Are Object-Centric Representations Better At Compositional Generalization?
Professional Abstract
"Compositional generalization is a crucial cognitive ability that allows humans to understand and reason about new combinations of familiar concepts. This capability poses a significant challenge in the field of machine learning, particularly within the domain of visual question answering (VQA). The study presented in this paper addresses this challenge by investigating the effectiveness of object-centric (OC) representations in enhancing compositional generalization in visually rich environments.
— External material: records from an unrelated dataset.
-- ==== Sys2Proof/Certificates/Slice0/Obligations.lean ====
section
/-! DEFINITION. The statements for the provers. Each docstring names the rules of spec/ it formalises; a clause that rests on
a choice of the model names the log entry. Conclusions that an instruction completes are equations `exec i s = .next t`. -/

open Sys2Proof Sys2Proof.Machine

/-! Encoding and stepping. -/

/-- 30_encoding.md R101, R102, R104: no bit of a command is dropped, with every operand at every value. -/
def Obligations.DecodeOfEncodeIsTheInstruction : Prop :=
  ∀ i : Instr, decode (encode i) = .ok i

/-- 30_encoding.md R104, R105: every legal header is the one its command is written as, so no two headers spell one command
with the same operands. -/
def Obligations.EncodeOfDecodeIsTheHeader : Prop :=
  ∀ (c : Command) (i : Instr), decode c = .ok i → (encode i).header = c.header

/-- 30_encoding.md R104, R105 steps 1 to 3, R106: a header spells the commands of a row exactly when its masked bits are the
row's match, except that CSRRD has no selector 15. -/
def Obligations.DecoderFollowsTheOpcodeMap : Prop :=
  ∀ (c : Command) (i : Instr), (∃ j, decode c = .ok j ∧ j.row = i.row) ↔
    i.spelledBy c.header ∧ ¬ (c.header.extractLsb' 24 8 = 0x06 ∧ c.header.extractLsb' 16 4 = 0xF)

/-- 30_encoding.md R109 and the examples of the command rules: a few words written out bit by bit. -/
def Obligations.WrittenOutWordsDecode : Prop :=
  decode ⟨0x3000007F, 1000, 0, []⟩ = .ok (.outchg 0 false 0x7F 1000) ∧
  decode ⟨0x30200455, 7, 0, []⟩ = .ok (.outchg 2 true 0x55 7) ∧
  decode ⟨0x341000A5, 0, 0, []⟩ = .ok (.fast 1 .hostToDrive 0xA5) ∧
  decode ⟨0x34100801, 0, 0, []⟩ = .ok (.fast 1 .driveToHost 0x01) ∧
  decode ⟨0x42110000, 0, 0, []⟩ = .ok (.signal 1 .cl2 .fall) ∧
  decode ⟨0x42120200, 0, 0, []⟩ = .ok (.signal 1 .cl3 .rise) ∧
  decode ⟨0x4100007F, 1000, 0, []⟩ = .ok (.wrPb 0 false 0x7F 1000) ∧
  decode ⟨0x411E0104, 3, 0, []⟩ = .ok (.wrIfr 1 true 0x04 3) ∧
  decode ⟨0x401C0000, 0, 0, []⟩ = .ok (.rdSr 1 0) ∧
  decode ⟨0x4310003C, 0, 0, []⟩ = .ok (.pina 1 0x3C) ∧
  decode ⟨0x06130000, 0, 0, []⟩ = .ok (.csrrd 1 .sf 0) ∧
  decode ⟨0x07110000, 2000, 0, []⟩ = .ok (.snapsave 1 .chip 2000) ∧
  decode ⟨0x12100001, 0, 0, []⟩ = .ok (.setturbo 1 true) ∧
  decode ⟨0x15100000, 10000, 0, []⟩ = .ok (.catchup 1 10000) ∧
  decode ⟨0x22000000, 0xFF000000, 0, []⟩ = .ok (.maybereb 0xFF000000) ∧
  decode ⟨0, 0, 0, []⟩ = .error (.unknownOpcode 0) ∧
  decode ⟨0x060F0000, 0, 0, []⟩ = .error .reservedSelector ∧
  decode ⟨0x12100002, 0, 0, []⟩ = .error (.reservedBits 0x12)

/-- 20_memory.md R85, 30_encoding.md R105, R106, 60_exceptions.md R297: a step takes the oldest presented command and performs
it; a header that spells none is the fatal condition IllegalCommand (code 7, bit 0 with it), ignored in the fatal state. That
an empty port leaves the state as it is, is the model's choice (log entry 4). -/
def Obligations.StepRunsTheDecodedCommand : Prop :=
  ∀ s : State, s.params.legal = true →
    (s.port = [] → step s = .next s) ∧
    ∀ (c : Command) (rest : List Command), s.port = c :: rest →
      (∀ i, decode c = .ok i → step s = exec i { s with port := rest }) ∧
      (∀ e, decode c = .error e → step s = .next
        (if s.err.getLsbD 0 then { s with port := rest }
          else { s with port := rest, err := s.err ||| 0x081, errSlot := c.header.extractLsb' 20 4 }))

/-- 00_scope.md R7 says that a model refuses a parameter set that breaks a constraint; that it is `step` that refuses, in every
such state, is the model's choice (log entry 15). The product constraint holds whenever R6's bound on HORIZON does. -/
def Obligations.StepRefusesIllegalParameters : Prop :=
  (∀ s : State,
    ¬ (s.params.highWater + s.params.maxStep < 2 ^ s.params.clkW.bits ∧
        0 < s.params.rebaseChunk ∧ s.params.rebaseChunk ≤ s.params.highWater ∧
        s.params.horizon * (2 ^ 32 - 1) < 2 ^ (s.params.clkW.bits + 16) ∧
        s.params.ndrives ≤ 15) →
      step s = .refused .illegalParameters) ∧
  ∀ (w : ClockWidth) (h : Nat), h < 2 ^ 16 → h * (2 ^ 32 - 1) < 2 ^ (w.bits + 16)

/-- 60_exceptions.md R297: in the fatal state every command but MRESET is ignored, and MRESET leaves that state. -/
def Obligations.FatalStateIgnoresAllButReset : Prop :=
  ∀ s : State, s.err.getLsbD 0 = true →
    (∀ i : Instr, i ≠ .mreset → exec i s = .next s) ∧ ∃ t, exec .mreset s = .next t ∧ t.err.getLsbD 0 = false

/-- 20_memory.md R74, 30_encoding.md R105 steps 4 and 5, 60_exceptions.md R290, R297: a command out of range raises its fatal
condition with its slot field and does nothing else; the table index is checked before the slot. -/
def Obligations.OutOfRangeCommandsAreFatal : Prop :=
  ∀ (i : Instr) (s : State), s.err.getLsbD 0 = false → i.inRange s.params = false →
    exec i s = .next { s with
      err := s.err ||| (match i with
        | .csrrd _ .tabInt n => if s.params.horizon < n.toNat then 0x081 else 0x021
        | .csrrd _ .tabFrac n => if s.params.horizon < n.toNat then 0x081 else 0x021
        | _ => 0x021)
      errSlot := i.slotField }

/-! Invariants. -/

/-- 10_state.md R30, R40, R41; 00_scope.md R7: the state after reset meets every invariant below. -/
def Obligations.ResetMeetsTheInvariants : Prop :=
  State.reset.params.legal = true ∧ State.reset.BusCoherent ∧ State.reset.ClocksFit ∧ State.reset.ErrLegal ∧
    State.reset.FactorsCurrent

/-- 10_state.md R30: the bus invariant holds between any two commands. -/
def Obligations.StepKeepsTheBusInvariant : Prop :=
  ∀ s t : State, s.BusCoherent → step s = .next t → t.BusCoherent

/-- 00_scope.md R10: no clock register ever holds more than CLK_W bits. -/
def Obligations.StepKeepsClockWidths : Prop :=
  ∀ s t : State, s.ClocksFit → step s = .next t → t.ClocksFit

/-- 41_overflow_guard.md R168, 60_exceptions.md R291: bit 2 of `err` always reads 0, and the fatal flag stands exactly beside
code 5 or code 7. -/
def Obligations.StepKeepsErrorBitsLegal : Prop :=
  ∀ s t : State, s.ErrLegal → step s = .next t → t.ErrLegal

/-- 10_state.md R24, 20_memory.md R90: no command leaves a sync factor that is not the one of the present frequencies. -/
def Obligations.StepKeepsSyncFactorsCurrent : Prop :=
  ∀ s t : State, s.FactorsCurrent → step s = .next t → t.FactorsCurrent

/-- The model's choice (log entries 1 and 4): a step changes no parameter and takes at most one command. -/
def Obligations.StepKeepsTheParameters : Prop :=
  ∀ s t : State, step s = .next t → t.params = s.params ∧ t.port = s.port.tail

/-- 30_encoding.md R100: "every other command leaves `RES` unchanged". -/
def Obligations.OnlyValueReturningCommandsWriteRes : Prop :=
  ∀ (i : Instr) (s t : State), i.writesRes = false → exec i s = .next t → t.res = s.res

/-- 40_clock_converter.md R143, 60_exceptions.md R292, R304: a jam ends only by DRESET, DHRESET or DBGATT of its slot, by
MRESET, or when a snapshot overwrites it (44_system_ops.md R267). -/
def Obligations.OnlyRecoveryEndsAJam : Prop :=
  ∀ (i : Instr) (s t : State) (x : Slot), exec i s = .next t → (s.drive x).jam = true → (t.drive x).jam = false →
    i = .mreset ∨ (∃ c, i = .dreset x c) ∨ (∃ c, i = .dhreset x c) ∨ (∃ c, i = .dbgatt x c) ∨
      ∃ d, i = .snapload x .pctx d

/-! The converter. -/

/-- 40_clock_converter.md R130: the quotient rounded down, 0 for a zero driving frequency, no result from 65536 on. -/
def Obligations.SyncFactorIsTheFlooredRatio : Prop :=
  (∀ (f d : BitVec 32) (turbo : Bool) (q : Nat), d ≠ 0 →
    q * d.toNat ≤ f.toNat * 2 ^ turbo.toNat * 65536 → f.toNat * 2 ^ turbo.toNat * 65536 < (q + 1) * d.toNat →
    sfCompute f turbo d = if q < 2 ^ 32 then some (BitVec.ofNat 32 q) else none) ∧
  (∀ (f : BitVec 32) (turbo : Bool), sfCompute f turbo 0 = some 0) ∧
  (∀ (d : BitVec 32) (turbo : Bool), sfCompute 0 turbo d = some 0) ∧
  (∀ d : BitVec 32, d ≠ 0 → sfCompute d false d = some 65536) ∧
  sfCompute 1000000 false 985248 = some 0x000103D5

/-- 40_clock_converter.md R132: SETFDRV replaces every drive's factor, or is refused whole. -/
def Obligations.SetfdrvReplacesEveryFactor : Prop :=
  ∀ (s : State) (f : BitVec 32), s.err.getLsbD 0 = false →
    ((∀ x, s.params.isDrive x = true → exactRatio (s.drive x).fLocal (s.drive x).turbo f < 2 ^ 32) →
      ∃ t, exec (.setfdrv f) s = .next t ∧ t = { s with fDrive := f, drives := t.drives } ∧
        ∀ x, t.drive x = if s.params.isDrive x then
          { s.drive x with sf := BitVec.ofNat 32 (exactRatio (s.drive x).fLocal (s.drive x).turbo f) }
          else s.drive x) ∧
    ((∃ x, s.params.isDrive x = true ∧ 2 ^ 32 ≤ exactRatio (s.drive x).fLocal (s.drive x).turbo f) →
      exec (.setfdrv f) s = .next { s with err := s.err ||| 0x040, errSlot := 0 })

/-- 40_clock_converter.md R133, R134: SETFLOC and SETTURBO replace the slot's frequency or turbo bit and its factor, or are
refused whole; SETTURBO needs the capability. -/
def Obligations.SetflocAndSetturboReplaceTheFactor : Prop :=
  ∀ (s : State) (d : Slot), s.err.getLsbD 0 = false → s.params.isDrive d = true →
    (∀ f : BitVec 32, exactRatio f (s.drive d).turbo s.fDrive < 2 ^ 32 →
      exec (.setfloc d f) s = .next (s.updDrive d (fun r =>
        { r with fLocal := f, sf := BitVec.ofNat 32 (exactRatio f r.turbo s.fDrive) }))) ∧
    (∀ f : BitVec 32, 2 ^ 32 ≤ exactRatio f (s.drive d).turbo s.fDrive →
      exec (.setfloc d f) s = .next { s with err := s.err ||| 0x040, errSlot := d }) ∧
    (∀ b : Bool, (b = true → s.params.turboCap.read d = true) → exactRatio (s.drive d).fLocal b s.fDrive < 2 ^ 32 →
      exec (.setturbo d b) s = .next (s.updDrive d (fun r =>
        { r with turbo := b, sf := BitVec.ofNat 32 (exactRatio r.fLocal b s.fDrive) }))) ∧
    (∀ b : Bool, (b = true ∧ s.params.turboCap.read d = false) ∨ 2 ^ 32 ≤ exactRatio (s.drive d).fLocal b s.fDrive →
      exec (.setturbo d b) s = .next { s with err := s.err ||| 0x040, errSlot := d })

/-- 40_clock_converter.md R135: ENABLE attaches the drive, moves the synchronisation point over a gap above WAKE_GAP, and
resolves the bus; an enabled drive is left alone. -/
def Obligations.EnableAttachesAndWakes : Prop :=
  ∀ (s : State) (d : Slot) (now : Clock), s.err.getLsbD 0 = false → s.params.isDrive d = true →
    ((s.drive d).en = true → exec (.enable d now) s = .next s) ∧
    ((s.drive d).en = false → ∃ t, exec (.enable d now) s = .next t ∧
      Resolved (s.updDrive d (fun r => { r with
        en := true
        lastSync := if (s.params.wakeGap : Int) < s.params.sdiff (s.params.wrap now) r.lastSync then s.params.wrap now
          else r.lastSync })) t)

/-- 40_clock_converter.md R136: DISABLE resets the chip, releases the lines, ends the negotiation, and resolves the bus; the
converter registers and the jam stay. -/
def Obligations.DisableDetaches : Prop :=
  ∀ (s : State) (d : Slot), s.err.getLsbD 0 = false → s.params.isDrive d = true →
    ((s.drive d).en = false → exec (.disable d) s = .next s) ∧
    ((s.drive d).en = true → ∃ t, exec (.disable d) s = .next t ∧
      Resolved ((s.updDrive d (fun r => { r with en := false })).updPart d (fun x =>
        { x with out := 0xFF, fastneg := false, rmwVal := 0, chip := .reset })) t)

/-- 40_clock_converter.md R138, R146: whatever the horizon, the conversion loop of R137 leaves the quotient and the remainder
of one exact sum. -/
def Obligations.ConversionLoopHasTheClosedForm : Prop :=
  ∀ (P : Params) (sf : BitVec 32) (fuel delta : Nat) (stop : Clock) (frac : BitVec 16),
    1 ≤ P.horizon → P.clockFits stop = true → delta ≤ fuel →
    let T := stop.toNat * 65536 + frac.toNat + delta * sf.toNat
    (convertLoop P sf fuel delta stop frac).1.toNat = T / 65536 % 2 ^ P.clkW.bits ∧
      (convertLoop P sf fuel delta stop frac).2.toNat = T % 65536

/-- 40_clock_converter.md R137, R138: CATCHUP of a drive that is enabled, not jammed and behind moves its synchronisation
point to the target and credits the closed form, whatever its processor and the nested work do; the frame stays. A stale
request, a detached or a jammed drive: nothing changes. -/
def Obligations.CatchupCreditsTheClosedForm : Prop :=
  ∀ (s : State) (d : Slot) (target : Clock), s.err.getLsbD 0 = false → s.params.isDrive d = true →
    ((s.drive d).en = true → (s.drive d).jam = false →
      0 < s.params.sdiff (s.params.wrap target) (s.drive d).lastSync →
      let T := (s.drive d).stopClk.toNat * 65536 + (s.drive d).frac.toNat
        + (s.params.sdiff (s.params.wrap target) (s.drive d).lastSync).toNat * (s.drive d).sf.toNat
      ∃ t, exec (.catchup d target) s = .next t ∧ CatchFrame s t ∧ (t.drive d).lastSync = s.params.wrap target ∧
        (t.drive d).stopClk.toNat = T / 65536 % 2 ^ s.params.clkW.bits ∧ (t.drive d).frac.toNat = T % 65536) ∧
    ((s.drive d).en = false ∨ (s.drive d).jam = true ∨
        s.params.sdiff (s.params.wrap target) (s.drive d).lastSync ≤ 0 →
      exec (.catchup d target) s = .next s)

/-- 40_clock_converter.md R138: how a total delta is split over two catch-ups does not show in the drive's credit: stop value,
carry and synchronisation point. For a processor whose instructions make no accesses it shows in nothing at all: the local
clock, the chip, the agent and every other part of the state end the same. The answers are taken from the script (log entry 6)
and are as many as can be asked for; the credit reaches less than half the clock's range ahead, and no instruction passes half
of it (log entry 8). -/
def Obligations.SplittingACatchupDoesNotShow : Prop :=
  ∀ (s : State) (d : Slot) (a b : Clock), s.err.getLsbD 0 = false → s.params.isDrive d = true →
    (s.drive d).en = true → (s.drive d).jam = false →
    0 < s.params.sdiff (s.params.wrap a) (s.drive d).lastSync →
    0 < s.params.sdiff (s.params.wrap b) (s.params.wrap a) →
    let delta := s.params.sdiff (s.params.wrap a) (s.drive d).lastSync + s.params.sdiff (s.params.wrap b) (s.params.wrap a)
    delta < 2 ^ (s.params.clkW.bits - 1) →
    (∀ t u v : State, exec (.catchup d a) s = .next t → (t.drive d).jam = false → exec (.catchup d b) t = .next u →
      exec (.catchup d b) s = .next v →
      (u.drive d).stopClk = (v.drive d).stopClk ∧ (u.drive d).frac = (v.drive d).frac ∧
        (u.drive d).lastSync = (v.drive d).lastSync) ∧
    (let room := s.params.sdiff (s.drive d).stopClk (s.drive d).localClk
        + ((((s.drive d).frac.toNat + delta.toNat * (s.drive d).sf.toNat) / 65536 : Nat) : Int)
     s.params.legal = true → s.params.kMax ≤ 2 ^ (s.params.clkW.bits - 1) →
     (∀ x ∈ (s.agent d).script, ∃ k, x = .instr k []) →
     room ≤ (s.agent d).script.length → room < 2 ^ (s.params.clkW.bits - 1) →
     ∃ t u, exec (.catchup d a) s = .next t ∧ exec (.catchup d b) t = .next u ∧ exec (.catchup d b) s = .next u)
The authors introduce a benchmark designed to evaluate how well various vision encoders, both with and without object-centric biases, can generalize to unseen combinations of object properties across three distinct visual worlds: CLEVRTex, Super-CLEVR, and MOVi-C. To ensure a robust and fair evaluation, the authors meticulously controlled for several factors, including training data diversity, sample size, representation size, downstream model capacity, and computational resources. They utilized two prominent vision encoders—DINOv2 and SigLIP2—as the foundational models, alongside their object-centric counterparts. The results of their experiments yield several key insights: firstly, OC approaches demonstrate superior performance in more challenging compositional generalization scenarios, suggesting that these representations are particularly adept at handling complex visual reasoning tasks. Conversely, traditional dense representations tend to excel only in simpler settings, often requiring significantly more computational resources to achieve comparable results. Secondly, the study highlights the sample efficiency of OC models, which can achieve robust generalization with fewer training images compared to dense encoders. The latter only begin to match or exceed the performance of OC models when provided with ample data and diversity in training samples. Overall, the findings underscore the potential of object-centric representations to facilitate stronger compositional generalization, particularly when constraints are placed on dataset size, training diversity, or computational capacity. This research contributes valuable insights into the ongoing discourse surrounding the development of more effective machine learning models capable of mimicking human-like reasoning abilities in complex visual environments."